The blackberries behind our house are still holding out their big harvest so yesterday Brae and I walked down the street to a large stand of blackberry bushes that were blanketed in plump sweet berries.  We should have brought a larger bowl because the one we had was full in less than 15 minutes.  After getting home we decided that these berries were too sweet and ripe to freeze.  Plus I had a spare pie crust in the fridge that needed to be used up so we made quick, super simple mini blackberry galettes.  They made the perfect end to a hot summer day.

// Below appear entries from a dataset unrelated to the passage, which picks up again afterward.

-- ==== Sys2Proof/Tests/Slice0.lean ====
section
/-! SUPPORT. The model's own tests. Expected values come from 95_test_vectors.md and the rules' own examples, and the
decode words are written out from the formats of 30_encoding.md R102 and the map of R104. The witnesses show, for each
obligation with hypotheses, a state and operands that meet them. -/

namespace Sys2Proof.Tests

open Sys2Proof Sys2Proof.Machine

/-! ### A small state, and what a step gives -/

/-- The defaults of 95_test_vectors.md, with EXIT_STATUS 1 and FX0A taking any change. -/
def cfg : Config := { standardConfig with waitReleaseOnly := false, exitStatus := 1 }

/-- A constructed session at clock 0. -/
def base : State := State.construct cfg 0

/-- Set registers. -/
def withRegs (l : List (RegIdx × Byte)) (s : State) : State := l.foldl (fun t p => t.setReg p.1 p.2) s

/-- Put bytes in memory. -/
def poke (addr : Nat) (bytes : List Byte) (s : State) : State :=
  { s with mem := Memory.putRange s.cfg addr bytes s.mem }

/-- Change the configuration. -/
def withCfg (f : Config → Config) (s : State) : State := { s with cfg := f s.cfg }

/-- Turn one pixel on. -/
def lit (p : Fin 64 × Fin 32) (s : State) : State := { s with pixel := s.pixel.flip p }

/-- The test p of the next state, false of a stop. -/
def after (r : Result) (p : State → Bool) : Bool :=
  match r with
  | .next t => p t
  | .fault _ | .refused _ => false

/-- The byte at an address, as a number, 256 out of range. -/
def peek (s : State) (a : Nat) : Nat := (readByte s a).elim 256 BitVec.toNat

/-- Whether each of these pixels is on. -/
def pixels (s : State) (ps : List (Fin 64 × Fin 32)) : List Bool := ps.map s.pixel.at

/-! ### WellFormed: the ill-formed terms are refused -/

theorem test_wellFormed_refuses_sys_0E0 : (Instr.sys 0x0E0#12).wellFormed = false := by decide
theorem test_wellFormed_refuses_sys_0EE : (Instr.sys 0x0EE#12).wellFormed = false := by decide
theorem test_wellFormed_takes_sys_0E1 : (Instr.sys 0x0E1#12).wellFormed = true := by decide
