-- ==== Sys2Proof/Machine/State.lean ====
section
/-! DEFINITION. The state of the module as plain data: every register (by BAR0 offset), memory, queue, buffer, counter,
mode and pin that the spec names, and the queue of waiting commands. Register reset values stand in Machine/RegMap.lean;
`State.reset` lists no register, so each reads its reset value. -/

namespace Sys2Proof.Machine

/-- Why a command stops the model. -/
inductive Fault where
  /-- Raised by a command that carries raw bytes whose number the interface cannot carry (a flit that is not 272 bytes,
  R383; `Instr.wf` is false of it). Hardware cannot receive such a command: safe. -/
  | illFormed (why : String)
  deriving DecidableEq, Repr

/-- Why a command has no meaning in the model. -/
inductive Refusal where
  /-- Raised by an arm of `exec` whose command has no meaning yet: safe. -/
  | notModelled (mnemonic : String)
  deriving DecidableEq, Repr

/-! ### Cores (03) -/

/-- State of an accumulator row (R98). -/
inductive RowState where
  | empty
  | pending
  | valid
  deriving DecidableEq, Repr, Inhabited

/-- What a weight bank was last loaded with (R88, R91, R92): a code of R349, whether scales came with it, the load that
filled it, how many of its rows are written, whether a load or pass has used it since CLEAR_ACC. -/
structure BankInfo where
  fmt : Option Nat := none
  scaled : Bool := false
  loadId : Nat := 0
  rows : Nat := 0
  used : Bool := false
  deriving DecidableEq, Repr, Inhabited

/-- A pass as its instruction gives it (R88, R355), with the load its weights come from. -/
structure Pass where
  stream : StreamId
  bank : Nat
  accumulate : Bool
  afmt : Nat
  wfmt : Nat
  len : Nat
  accb : Nat
  feedb : Nat
  ascale : Bool
  loadId : Nat
  deriving DecidableEq, Repr, Inhabited

/-- A line of a feed buffer: 128 bytes and 4 scale bytes (R93). -/
structure FeedLine where
  data : BitVec 1024 := 0
  scale : Word := 0
  deriving DecidableEq, Repr, Inhabited

/-- A pass in progress (R89): its start edge, the edge up to which its elements have entered and its columns are written, the
weights of its bank, and the activation codes (keyed 128 × row + element) and scale bytes (4 × row + block) that have entered. -/
structure PassRun where
  pass : Pass
  start : Nat
  upTo : Nat
  weights : Tab Word
  wscales : Tab Byte
  acts : Tab Word
  ascales : Tab Byte
  deriving DecidableEq, Repr, Inhabited

/-- A feed fill not yet complete (R94), with the inbox slot that it releases. -/
structure Fill where
  stream : StreamId
  due : Nat
  release : Option Nat
  deriving DecidableEq, Repr, Inhabited

/-- One array with its feed and accumulator buffers (R85). Weight elements are codes keyed bank × 16384 + 128 × row +
column; scales are keyed bank × 512 + 128 × block + column; accumulator entries 128 × row + column. -/
structure Array where
  weights : Tab Word := []
  wscales : Tab Byte := []
  bank0 : BankInfo := {}
  bank1 : BankInfo := {}
  feed : Tab FeedLine := []
  acc : Tab Word := []
  rowState : Tab RowState := []
  queue : List Pass := []
  running : List PassRun := []
  fills : List Fill := []
  drainBusy : Nat := 0
  /-- edge at which the last pass completed -/
  doneAt : Nat := 0
  deriving DecidableEq, Repr, Inhabited

/-- A weight load in progress (R91, R95, R353): arrays loaded directly and transposed, rows delivered so far (of 128,
or of 256 for a split load), the edge of its issue and of the last row written, and the rows of codes and scale bytes that its one
read of the source has taken; a row that read as uncorrectable has none. -/
structure WeightLoad where
  id : Nat
  stream : StreamId
  direct : List Nat
  trans : List Nat
  bank : Nat
  fmt : Nat
  scaled : Bool
  addr : Nat
  slot : Option Nat
  release : Bool
  delivered : Nat
  issue : Nat
  last : Nat
  taken : Tab Nat
  takenScales : Tab Nat
  deriving DecidableEq, Repr, Inhabited

/-- A slot of the tile inbox (R107): where its tile lies, which tile it is, and whether a delivery is in progress. Its
valid bit is `Core.inbox`. A `bad` delivery never becomes valid (R140). -/
structure Slot where
  addr : Nat := 0
  tile : Nat := 0
  delivering : Bool := false
  /-- flits that have arrived, and the indices of those written -/
  arrived : Nat := 0
  written : List Nat := []
  bad : Bool := false
  deriving DecidableEq, Repr, Inhabited

/-- An entry of a stream's fetch buffer (R366). -/
structure FetchEntry where
  word : InsnWord
  addr : Nat
  outside : Bool
  uncorrectable : Bool
  deriving DecidableEq, Repr, Inhabited

/-- One instruction stream at the picker (R108, R366, R549). -/
structure Stream where
  buf : List FetchEntry := []
  fetchAt : Nat := 0
  stopFetch : Bool := false
  head : Nat := 0
  ended : Bool := true
  wait : Option Nat := none
  waited : List Nat := []
  barrier : Bool := false
  window : Nat := 0
  slipped : Bool := false
  /-- edge of its last issue (R109) -/
  issuedAt : Option Nat := none
  deriving DecidableEq, Repr, Inhabited

/-- Where a saved Escrow tile lies (R194). -/
inductive EscPlace where
  | hbm (granule : Nat) (lines : Nat)
  | tier (place : Nat) (lines : Nat)
  | dropped
  deriving DecidableEq, Repr, Inhabited

/-- A read into the core store that guards later instructions of its stream (R108): the bytes it writes, the lines still
to come, the edge at which the last of those sent arrives, the Escrow tile that its completion frees (index key and place), and whether
it holds a request-queue entry for a Depository READ (R304). -/
structure MemOp where
  id : Nat
  stream : StreamId
  lo : Nat
  hi : Nat
  remaining : Nat
  last : Nat
  release : Option (Nat × EscPlace)
  entry : Bool
  deriving DecidableEq, Repr, Inhabited

/-- Bytes on their way into a core store: the edge at which they are written, and where (R273, R341). -/
structure Arrival where
  due : Nat
  addr : Nat
  data : List Byte
  poison : Bool
  deriving DecidableEq, Repr, Inhabited

/-- One physical core (R85). -/
structure Core where
  active : Bool := false
  off : Bool := false
  activeIndex : Nat := 255
  store : Mem := []
  /-- words of the store whose code reads as an error: `false` correctable, `true` uncorrectable (R104) -/
  marks : Tab Bool := []
  /-- the edge of the last transfer into the store, and the store and its marks before that edge (R103) -/
  before : Option (Nat × Mem × Tab Bool) := none
  rowRegs : Mem := []
  array0 : Array := {}
  array1 : Array := {}
  array2 : Array := {}
  array3 : Array := {}
  load : Option WeightLoad := none
  transBusy : Nat := 0
  rowQueue : List Nat := []
  rowDone : Nat := 0
  inbox : BitVec 16 := 0
  slots : Tab Slot := []
  fwd : Stream := {}
  bwd : Stream := {}
  ops : List MemOp := []
  /-- bytes that come from the memory-side dies, by edge -/
  arriving : List Arrival := []
  /-- the first edge at which a further request can leave the Vault request queue (R331) -/
  nextLeave : Nat := 0
  /-- a fault has stopped both streams until RUN is set again (R112) -/
  halted : Bool := false
  /-- edges in which results and drains hold the write port, from and up to, and the first edge free after inbox writes (R105) -/
  portBusy : List (Nat × Nat) := []
  takeFree : Nat := 0
  /-- RUN has been cleared and stopping has not completed (R116) -/
  stopping : Bool := false
  nextId : Nat := 1
  deriving DecidableEq, Repr, Inhabited

/-! ### Ring (04) -/

/-- KIND of a flit (R126). -/
inductive FlitKind where
  | tile
  | acc
  | mark
  deriving DecidableEq, Repr, Inhabited

/-- A flit with its sideband (R126). `tile` names the tile or stream it belongs to, `lines` its size and `addr` the slot
address its instruction names (R132); `due` is the edge at which it reaches the station. -/
structure RingFlit where
  kind : FlitKind
  stream : Nat
  slot : Nat
  index : Nat
  count : Nat
  origin : Nat
  payload : Line
  poison : Bool
  tile : Nat
  lines : Nat
  addr : Nat
  due : Nat
  deriving DecidableEq, Repr, Inhabited

/-- A tile in an injection queue (R131, R136). -/
structure Inj where
  id : Nat
  /-- the read that its lines come from, shared by the copies of a multicast -/
  group : Nat
  fromMem : Bool
  lane : Lane
  count : Nat
  slot : Nat
  slotAddr : Nat
  cstream : Nat
  lines : Nat
  addr : Nat
  hint : Nat
  spendN : Nat
  reblock : Option Nat
  mask : List Nat
  lead : Bool
  issued : Bool
  nextWindow : Bool
  arrived : Tab (Line × Bool)
  /-- edges at which the lines arrive -/
  dueAt : Tab Nat
  sent : List Nat
  deriving DecidableEq, Repr, Inhabited

/-- A contribution named at a station (R143, R362), and whether the rows that its stream's flits cover have been checked. -/
structure Contrib where
  array : Nat
  accb : Nat
  release : Bool
  lane : Lane
  origin : Nat
  done : Nat
  checked : Bool
  deriving DecidableEq, Repr, Inhabited

/-- A ring-accumulate stream opened at its origin (R143, R361). -/
structure AccStream where
  id : Nat
  lane : Lane
  k : Nat
  flits : Nat
  toCore : Bool
  add : Bool
  exit : Nat
  sent : Nat
  deriving DecidableEq, Repr, Inhabited

/-- One ring station (R124): queues and buffers, by lane where there is one per lane. -/
structure Station where
  injQ : List Inj := []
  mcast : List Inj := []
  takeCw : List RingFlit := []
  takeCcw : List RingFlit := []
  accCw : List RingFlit := []
  accCcw : List RingFlit := []
  contribs : List Contrib := []
  accs : List AccStream := []
  /-- tiles that never become valid here, with the flits that have passed (R140) -/
  lost : List (Nat × Nat) := []
  laneCw : Nat := 0
  laneCcw : Nat := 0
  deriving DecidableEq, Repr, Inhabited

/-- A tile whose credits are out (R140): takers that have not released it, when its credits return, and whether it came back to its
injector, with the takers that it never reached left out (R133). -/
structure TileOut where
  id : Nat
  stream : Nat
  credits : Nat
  toRelease : Nat
  origin : Nat
  lane : Lane
  due : Option Nat
  fitted : Bool
  deriving DecidableEq, Repr, Inhabited

/-- What an accumulate stream's exit needs where it leaves the ring (R147), kept by its id. -/
structure AccExit where
  id : Nat
  toCore : Bool
  add : Bool
  exit : Nat
  poisoned : Bool
  deriving DecidableEq, Repr, Inhabited

/-- The ring of one compute die. `hops` is keyed 34 × lane + destination station. -/
structure Ring where
  stations : Tab Station := []
  hops : Tab (List RingFlit) := []
  tiles : List TileOut := []
  exits : List AccExit := []
  counts : Tab Nat := []
  lastBarrier : Nat := 0
  /-- edge of the last event of this die's part of the ring (R149), and of the last wake of its segments (R152) -/
  eventAt : Nat := 0
  awakeAt : Nat := 0
  /-- rises of a credit count: stream, the edge from which the die itself can take them, credits (R140, R141) -/
  gains : List (Nat × Nat × Nat) := []
  deriving DecidableEq, Repr, Inhabited

/-! ### Line requests, near memory, Vault, expansion tier (07) -/

/-- Kinds of line request (R271). -/
inductive LineKind where
  | read
  | write
  | add
  | readClear
  | release
  deriving DecidableEq, Repr, Inhabited

/-- Hints (R271, R365). -/
inductive Hint where
  | stream
  | keep
  | spend (n : Nat)
  deriving DecidableEq, Repr, Inhabited

/-- Where a line that is read goes: a core store, a tile of an injection queue, or nowhere. -/
inductive Dest where
  | none
  | store (die phys addr op : Nat)
  | tile (die station inj index : Nat)
  deriving DecidableEq, Repr, Inhabited

/-- A line request on its way to its home die (R271, R272); `leave` is the edge at which it leaves its requester (R331). -/
structure LineReq where
  src : Requester
  kind : LineKind
  addr : Nat
  hint : Hint
  data : Line
  poison : Bool
  dest : Dest
  leave : Nat
  deriving DecidableEq, Repr, Inhabited

/-- What an HBM read does to the Vault when it returns (R275): allocates nothing, or a clean line with KEEP or a count. -/
inductive Fill? where
  | none
  | keep
  | count (n : Nat)
  deriving DecidableEq, Repr, Inhabited

/-- An outstanding HBM read (R264, R271). -/
structure HbmRead where
  req : LineReq
  channel : Nat
  alloc : Fill?
  deriving DecidableEq, Repr, Inhabited

/-- A line in a way of the Vault (R274), by its index in near memory. `marks` are words whose code reads as an error (R280): `false`
correctable, `true` uncorrectable. -/
structure VLine where
  line : Nat
  data : Line
  dirty : Bool
  keep : Bool
  count : Nat
  age : Nat
  poison : Bool
  marks : Tab Bool
  deriving DecidableEq, Repr, Inhabited

/-- A granule range in scratchpad (R283). -/
structure Partition where
  first : Nat
  count : Nat
  id : Nat
  deriving DecidableEq, Repr, Inhabited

Quick and Easy Mini Blackberry Galettes

  • 1 pie crust (I used 1/2 of Alice Waters pie crust recipe)
  • 2 pints of blackberries
  • turbinado or granulated sugar

1.  Preheat the oven to 350 degrees F.  Roll out the chilled pie crust and cut out circles about the size of your hand.

2.  Place a handful of sweet blackberries in the center of each circle and fold in the edges leaving the center open.  Sprinkle the tops with sugar and gently press some sugar into the dough.

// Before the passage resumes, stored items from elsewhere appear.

-- ==== Sys2Proof/Machine/CoreCtl.lean ====
section
/-! DEFINITION. Writes of CORE_CTL and CORE_STORE_ECC (R115, R122). -/

namespace Sys2Proof.Machine

/-- A stream restarted at its base address; its first window opens at the edge of the restart (R115, R549). -/
def Stream.restart (base edge : Nat) : Stream :=
  { buf := [], fetchAt := base, stopFetch := false, head := base, ended := false, wait := none, waited := [],
    barrier := false, window := edge, slipped := false }

/-- RUN changes from 0 to 1: both streams restart at their base addresses, and the core issues again, whether or not CORE_FAULT
bits still stand (R112, R115; log 77). -/
def State.startCore (s : State) (d p : Nat) : State :=
  let fwd := (s.reg (coreBase d p + 0x28)).toNat
  let bwd := (s.reg (coreBase d p + 0x2C)).toNat
  let s1 := s.setRf (coreBase d p + 4) 0 0 1
  let s2 := s1.modCore d p (fun c =>
    { c with halted := false, stopping := false, fwd := Stream.restart fwd s.edge, bwd := Stream.restart bwd s.edge })
  if s.active d p then s2.wakeSeen (domCore d p) else s2

/-- CORE_RUN_START (R115): nothing while RUN is 1 already. -/
def execCoreRunStart (by_ : Writer) (die : Fin 4) (phys : Fin 34) (s : State) : Out :=
  let d := die.val
  let p := phys.val
  .next (if s.coreRun d p then s else s.gate by_ false (coreBase d p + 4) (fun s => s.startCore d p))

/-- RUN changes from 1 to 0; RUNNING follows once stopping has completed (R115, R116). -/
def State.stopCore (s : State) (d p : Nat) : State :=
  (s.setRf (coreBase d p + 4) 0 0 0).modCore d p (fun c => { c with stopping := true })

/-- CORE_RUN_STOP (R115): the picker issues nothing more; instructions already queued complete. -/
def execCoreRunStop (by_ : Writer) (die : Fin 4) (phys : Fin 34) (s : State) : Out :=
  let d := die.val
  let p := phys.val
  .next (if s.coreRun d p then s.gate by_ false (coreBase d p + 4) (fun s => s.stopCore d p) else s)

/-- The clear bits of CORE_CTL take effect only where RUN is 0 and QUIET is 1 in the edge before; otherwise they are ignored and
journalled (R115). A core that is stopping has not been quiet since RUN was cleared. -/
def State.whenQuiet (s : State) (by_ : Writer) (d p : Nat) (f : Core → Core) : State :=
  s.gate by_ false (coreBase d p + 4) (fun s =>
    if !s.coreRun d p && !(s.core d p).stopping && s.quiet d p then s.modCore d p f else s.ignored (coreBase d p + 4))

/-- CLEAR_INBOX (R115). -/
def execClearInbox (by_ : Writer) (die : Fin 4) (phys : Fin 34) (s : State) : Out :=
  .next (s.whenQuiet by_ die.val phys.val (fun c => { c with inbox := 0 }))

/-- Every row EMPTY and both weight banks unused. -/
def Array.clear (a : Array) : Array :=
  { a with rowState := [], bank0 := { a.bank0 with used := false }, bank1 := { a.bank1 with used := false } }

/-- CLEAR_ACC (R98, R115). -/
def execClearAcc (by_ : Writer) (die : Fin 4) (phys : Fin 34) (s : State) : Out :=
  .next (s.whenQuiet by_ die.val phys.val (fun c =>
    { c with array0 := c.array0.clear, array1 := c.array1.clear, array2 := c.array2.clear, array3 := c.array3.clear }))

/-- CORE_CE_CLR (R122). -/
def execCoreCeClr (by_ : Writer) (die : Fin 4) (phys : Fin 34) (s : State) : Out :=
  .next (s.gate by_ true (coreBase die.val phys.val + 0x3C) (fun s => s.clearRf (coreBase die.val phys.val + 0x3C) 15 0))

end Sys2Proof.Machine
end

3.  Bake for about 30 minutes or until the crust is golden brown and the juices are bubbling.  Let cool for 10-15 minutes before eating.

Apples, Blackberries and Tomatoes, Oh My!

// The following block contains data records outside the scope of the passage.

/-- Bytes of an entry of a type; 1 where the section is bytes. -/
def entrySize (t : Nat) : Nat :=
  if t = 1 then 8 else if t = 2 ∨ t = 9 ∨ t = 12 then 16 else if t = 7 then 128 else 1

/-- The size that a section of a type must have, where it is fixed: eight ranges, 64 programs, four and sixteen words. -/
def fixedSize (t : Nat) : Option Nat :=
  if t = 6 then some 32 else if t = 8 then some 4096 else if t = 10 then some 16 else if t = 11 then some 64 else none

/-- The alignment of the register that takes LOAD (R119, R243, R251, R296). -/
def loadAlign (t : Nat) : Nat := if t = 3 ∨ t = 4 ∨ t = 9 then 256 else if t = 7 then 128 else if t = 8 then 4096 else 1

/-- Types whose sections lie in near memory. -/
def inMemory (t : Nat) : Bool := t == 7 || t == 8 || t == 9 || t == 13

/-! ### Checks -/

/-- A refusal: RESULT and DETAIL of R500. -/
abbrev Refused := Nat × Nat

/-- The first check that fails, of (RESULT, DETAIL, fails). -/
def firstFailing : List (Nat × Nat × Bool) → Option Refused
  | [] => none
  | (r, d, true) :: _ => some (r, d)
  | _ :: t => firstFailing t

/-- Header, digest and signature, and the level (R9, R372, R493). -/
def State.headerChecks (s : State) (x : Image) (sigOk : Bool) : List (Nat × Nat × Bool) :=
  let size := x.num 0x10 8
  let level := x.num 6 2
  let sig := s.rf 0x10 3 3 == 1
  [ (0x22, 0x10, decide (x.len < 0x100)),
    (0x22, 0, x.num 0 4 != 0x424B5641),
    (0x22, 4, x.num 4 1 != 1),
    (0x22, 0x10, decide (size < 0x100) || decide (x.len < size)),
    (0x23, 0, (shake256 (x.bytes 0x100 (min size x.len - 0x100))).toNat != x.num 0x40 32),
    (0x23, 2, sig && s.far.jobKey.isNone),
    (0x23, 1, sig && !sigOk),
    (0x20, level, !serves (s.reg 4).toNat level) ]

/-- One section entry (R373, R374, R377). -/
def Image.sectionChecks (x : Image) (c : Section) : List (Nat × Nat × Bool) :=
  [ (0x22, c.pos, c.type == 0 || decide (13 < c.type)),
    (0x22, c.pos + 2, c.version != 1),
    (0x22, c.pos + 8, c.offset % 256 != 0 || decide (x.num 0x10 8 < c.offset + c.size)),
    (0x22, c.pos, uniqueTypes.contains c.type && x.sections.any (fun y => y.type == c.type && decide (y.pos < c.pos))),
    (0x22, c.pos + 16, c.size % entrySize c.type != 0 || (fixedSize c.type).any (fun n => n != c.size)),
    (0x22, c.pos + 24, c.load % loadAlign c.type != 0) ]

/-- The directory. -/
def Image.directoryChecks (x : Image) : List (Nat × Nat × Bool) :=
  let n := x.num 0xC 2
  (0x22, 0xC, n == 0 || decide (4096 < n) || decide (x.num 0x10 8 < 0x100 + 32 * n)) :: x.sections.flatMap x.sectionChecks

/-- An entry of the binary's table is refused (R340). -/
def latencyRefused (major w : Nat) : Bool :=
  match (latencyTable major).find? (fun e => e.1 == bits w 63 48) with
  | none => true
  | some (_, unit, v) =>
    let b := bits w 31 0
    bits w 47 40 != unit || decide (b < v) || (unit == 0 && decide (v + 255 < b))

/-- The latency table: the first failing ID. -/
def Image.latencyChecks (x : Image) (major : Nat) : List (Nat × Nat × Bool) :=
  (x.table 1 8).map (fun e => (0x21, bits e.2 63 48, latencyRefused major e.2))

/-- Holds of the edge entries that lie above the device value (R341). -/
def Image.holds (x : Image) (major : Nat) : Tab Nat :=
  (x.table 1 8).foldl (fun t e =>
    match (latencyTable major).find? (fun d => d.1 == bits e.2 63 48) with
    | some (i, 0, v) => Tab.write 0 t i (bits e.2 31 0 - v)
    | _ => t) []

/-- Values of the header's other fields (R183, R187, R193, R332, R334, R361). -/
def Image.fieldChecks (x : Image) : List (Nat × Nat × Bool) :=
  [ (0x22, 8, decide (2 < x.num 8 1)),
    (0x22, 9, decide (64 < x.num 9 1)),
    (0x22, 0xA, x.num 0xA 2 == 0),
    (0x22, 0x18, x.num 0x18 8 == 0 || x.num 0x18 8 % 65536 != 0),
    (0x22, 0x20, x.num 0x20 8 % 256 != 0),
    (0x22, 0x28, x.num 0x28 8 % 65536 != 0) ]

def decLayer (w : Nat) : LayerEntry :=
  { package := bit w 8, frozen := bit w 9, trainable := bit w 10, layer := bits w 47 32, record := bits w 63 48 }

/-- Versions of layer records, schedule programs and partition records (R10, R344, R377). -/
def Image.versionChecks (x : Image) : List (Nat × Nat × Bool) :=
  (x.table 7 128 ++ x.table 8 64 ++ x.table 9 16).map (fun e => (0x22, e.1, bits e.2 7 0 != 1))

/-- The index of a layer entry's record; 0xFFFF names none (R375). -/
def LayerEntry.index (l : LayerEntry) : Option Nat := if l.record = 0xFFFF then none else some l.record

/-- A layer entry against its record: one with weights names a record and agrees with it, and a record that is not frozen has its two
gradient buffers GRAD_STRIDE apart (R181, R375, R377). -/
def Image.layerChecks (x : Image) (e : Nat × Nat) : List (Nat × Nat × Bool) :=
  let l := decLayer e.2
  (0x22, e.1, bits e.2 7 0 != 1) ::
    (match l.index with
     | none => [(0x25, e.1 + 6, l.trainable)]
     | some i =>
       match (x.table 7 128)[i]? with
       | none => [(if l.trainable then 0x25 else 0x22, e.1 + 6, true)]
       | some (o, w) =>
         let r := decRec w
         [ (0x25, e.1 + 1, l.trainable && r.frozen != l.frozen), (0x25, e.1 + 4, l.trainable && r.layer != l.layer),
           (0x25, o + 24, !r.frozen && r.grad1 != r.grad0 + x.num 0x20 8) ])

Its been a little more than three weeks since my last garden update and boy does a little fertilizer and new soil go a long way!  The tomato plants have tripled in size and the leaves are a perky rich green.  They’re even growing new little tomatoes!  Our cherry tomatoes have been ripening for a couple of weeks and we are eating them by the handful.  I have been particularly enjoying the first crop of larger heirlooms. The Italian ones not picture perfect.  There were a few cracks across the top, but they smell warm and sweet.  I’ve had one on a ham sandwich almost every day.  My favorite preparation so far however, is sliced with a sprinkle of sea salt and fresh cracked black pepper.  I’ve noticed that heirloom tomatoes have far fewer seeds than store-bought varieties.  Without seeds the heirlooms have more room to grow that thick creamy interior and are definitely sweeter and more fulfilling than their store bought cousins.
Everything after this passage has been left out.